Scala [Which programming language API of Spark are you most comfortable in?]
Java [Which programming language API of Spark are you most comfortable in?]
72.3%
27.7%
0 15 30 45 60 75
Core Spark
Spark SQL +…
Spark Stream…
MLlib (machin…
GraphX
0 10 20 30 40
Zero Knowled…
Beginner
Medium
Expert
SIGN IN
The version of the browser you are using is no longer supported. Please upgrade to a supported browser. Dismiss
2. pdfcrowd.comopen in browser PRO version Are you a developer? Try out the HTML to PDF API
Zero Knowledge 18 17.8%
Beginner 21 20.8%
Medium 41 40.6%
Expert 21 20.8%
Zero Knowledge 30 29.7%
Beginner 31 30.7%
Medium 27 26.7%
Expert 13 12.9%
Zero Knowledge 6 5.9%
Beginner 16 15.8%
Medium 54 53.5%
Expert 25 24.8%
Zero Knowledge 33 32.7%
Beginner 43 42.6%
Medium 19 18.8%
Expert 6 5.9%
Development (how to write Spark apps, API coverage, debugging) 86 85.1%
Python [Which programming language API of Spark are you most comfortable in?]

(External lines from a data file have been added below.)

/-- 13 R274 to R276, R287, R288: PHASE and FENCE make the core wait; CTLD waits for its table; BKLD reads sums of the core's own bucket, and
BKST of an untagged bucket stores the words of its vector there and nothing else; an unaligned table, and sums outside a share or a
bucket, trap. That both reach the sums under the bucket's tag and policy is the model's reading (log 84). -/
def Obligations.WaitsAndSums : Prop := ∀ (s : State) (x : Word),
  let k := s.me
  let waits (o : CoreOp) : Host.Outcome State Fault Refusal := .next (s.setMe { k with op := some o })
  exec (.phase .core) s = .next s ∧ exec (.phase .cluster) s = waits (.phase .cluster) ∧ exec (.phase .die) s = waits (.phase .die) ∧
  exec (.phase .launch) s = waits (.phase .launch) ∧ exec (.phase .package) s = waits (.phase .package) ∧
  (∀ lw lh, s.subTooLarge lw.toNat lh.toNat = false → exec (.phase (.sub lw lh)) s = waits (.phase (.sub lw lh))) ∧
  (∀ lw lh, s.subTooLarge lw.toNat lh.toNat = true → exec (.phase (.sub lw lh)) s = .next (takeTrap s ⟨.illop, 0x704, 0⟩ none)) ∧
  (∀ ca cb, exec (.fence ca cb) s = waits (.fence ca cb)) ∧
  (∀ base, s.rdS 49 base.toNat = .ok x → x.toNat % 64 = 0 → (∀ p ∈ pagesOf x.toNat 1024, ∃ pa,
      s.xlate (engOf s.cur) (p % 2 ^ 64) (s.resolve k x.toNat).1 .read = .ok pa) → exec (.ctld base) s = waits (.ctld x)) ∧
  (∀ (v : BitVec 11) (si : BitVec 6) (sh : Share) (b : Bucket), s.rdS 49 si.toNat = .ok x → k.share = some sh →
    look (s.stack sh.stack).buckets sh.bucket = some b → b.ident = sh.ident → let i := x.toNat % 2 ^ 20
    let free (write : Bool) : Prop := s.paHeld (b.sumPa i) (4 * Nat.min 32 (b.count - i)) b.tag b.zero write = false
    i % 32 = 0 → i < b.count →
    (RqRoom k → free false → (∀ e, i ≤ e → e < i + 32 → e < b.count → s.cellPoisoned b.tag (b.sumPa e) 4 b.zero = false) →
      exec (.bkld v si) s = .next ((s.recallRead (b.sumPa i) (4 * Nat.min 32 (b.count - i)) b.tag b.zero none).upMe (fun q =>
        { q with seq := q.seq + 1, pend := q.pend ++ [⟨q.ic + 12, q.ic, q.seq, .v v,
          vecOf (fun l => if i + l < b.count then BitVec.ofNat 32 (leNat (s.cellRead b.tag (b.sumPa (i + l)) 4 b.zero)) else 0),
          some 4, 0, true, .ready, 0⟩] }))) ∧
    (∀ w : Vec, s.rdV 50 v.toNat = .ok w → b.tag = 0 → b.base.toNat % 128 = 0 → free true → ∃ t, exec (.bkst v si) s = .next t ∧
      (∀ a, (∀ e, e < 32 → i + e < b.count → a < b.sumPa (i + e) ∨ b.sumPa (i + e) + 4 ≤ a) → t.mem.get a = s.mem.get a) ∧
      (∀ e, e < 32 → i + e < b.count → t.mem.nat (b.sumPa (i + e)) 4 = (lane w e).toNat) ∧ t.cores = s.cores)) ∧
  (∀ base, s.rdS 49 base.toNat = .ok x → x.toNat % 64 ≠ 0 → exec (.ctld base) s = .next (takeTrap s ⟨.illop, 0x700, x⟩ none)) ∧
  (∀ (v : BitVec 11) (si : BitVec 6) (w : Vec), s.rdS 49 si.toNat = .ok x → s.rdV 50 v.toNat = .ok w →
    let off : Prop := exec (.bkld v si) s = .next (takeTrap s ⟨.illop, 0x707, 0⟩ none) ∧
      exec (.bkst v si) s = .next (takeTrap s ⟨.illop, 0x707, 0⟩ none)
    (k.share = none → off) ∧ ∀ sh b, k.share = some sh → look (s.stack sh.stack).buckets sh.bucket = some b → let i := x.toNat % 2 ^ 20
      b.ident ≠ sh.ident ∨ i % 32 ≠ 0 ∨ b.count ≤ i → off)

SQL [Which programming language API of Spark are you most comfortable in?]
R [Which programming language API of Spark are you most comfortable in?]
I would like the focus of the class to be:
0 10 20 30 40
Zero Knowled…
Beginner
Medium
Expert
0.0 7.5 15.0 22.5 30.0
Zero Knowled…
Beginner
Medium
Expert
0 10 20 30 40 50
Zero Knowled…
Beginner
Medium
Expert
0 10 20 30 40
Zero Knowled…
Beginner
Medium
Expert
3. pdfcrowd.comopen in browser PRO version Are you a developer? Try out the HTML to PDF API
Administration / Ops (how Spark scales, configuration parameters, tuning) 39 38.6%
Architecture (how the JVMs interact with each other, Spark Standalone, YARN integration, etc) 62 61.4%
Use Cases (non-technical section on how companies are using Spark) 55 54.5%
Level 0: I am a totally new to Spark 50 49.5%
Level 1: I have launched the Spark shell and executed a few transformations & actions and looked at the Spark UIs 32 31.7%
Level 2: I have either written 100+ lines of code for a Spark application or I understand the following: what narrow vs wide dependencies are, how to figure out which transformations cause a shuffle 15 14.9%
Level 3: I have been using Spark greater than 50% of the time in my job for over 2 months in either a development or administration role 4 4%
Level 4: I have contributed at least 20 lines of code to the Apache Spark project 0 0%
Class day will be my first hands-on exposure to programming in Spark 52 51.5%
I have been playing with the Spark shells for less than a week 26 25.7%
I have under 1 month of experience with Spark 7 6.9%
I have 1 - 6 months of experience with Spark 13 12.9%
6 - 12 months 2 2%
1+ year 1 1%
How experienced are you with Spark?
For how long have you been doing hands-on Development or Operations work with Apache Spark?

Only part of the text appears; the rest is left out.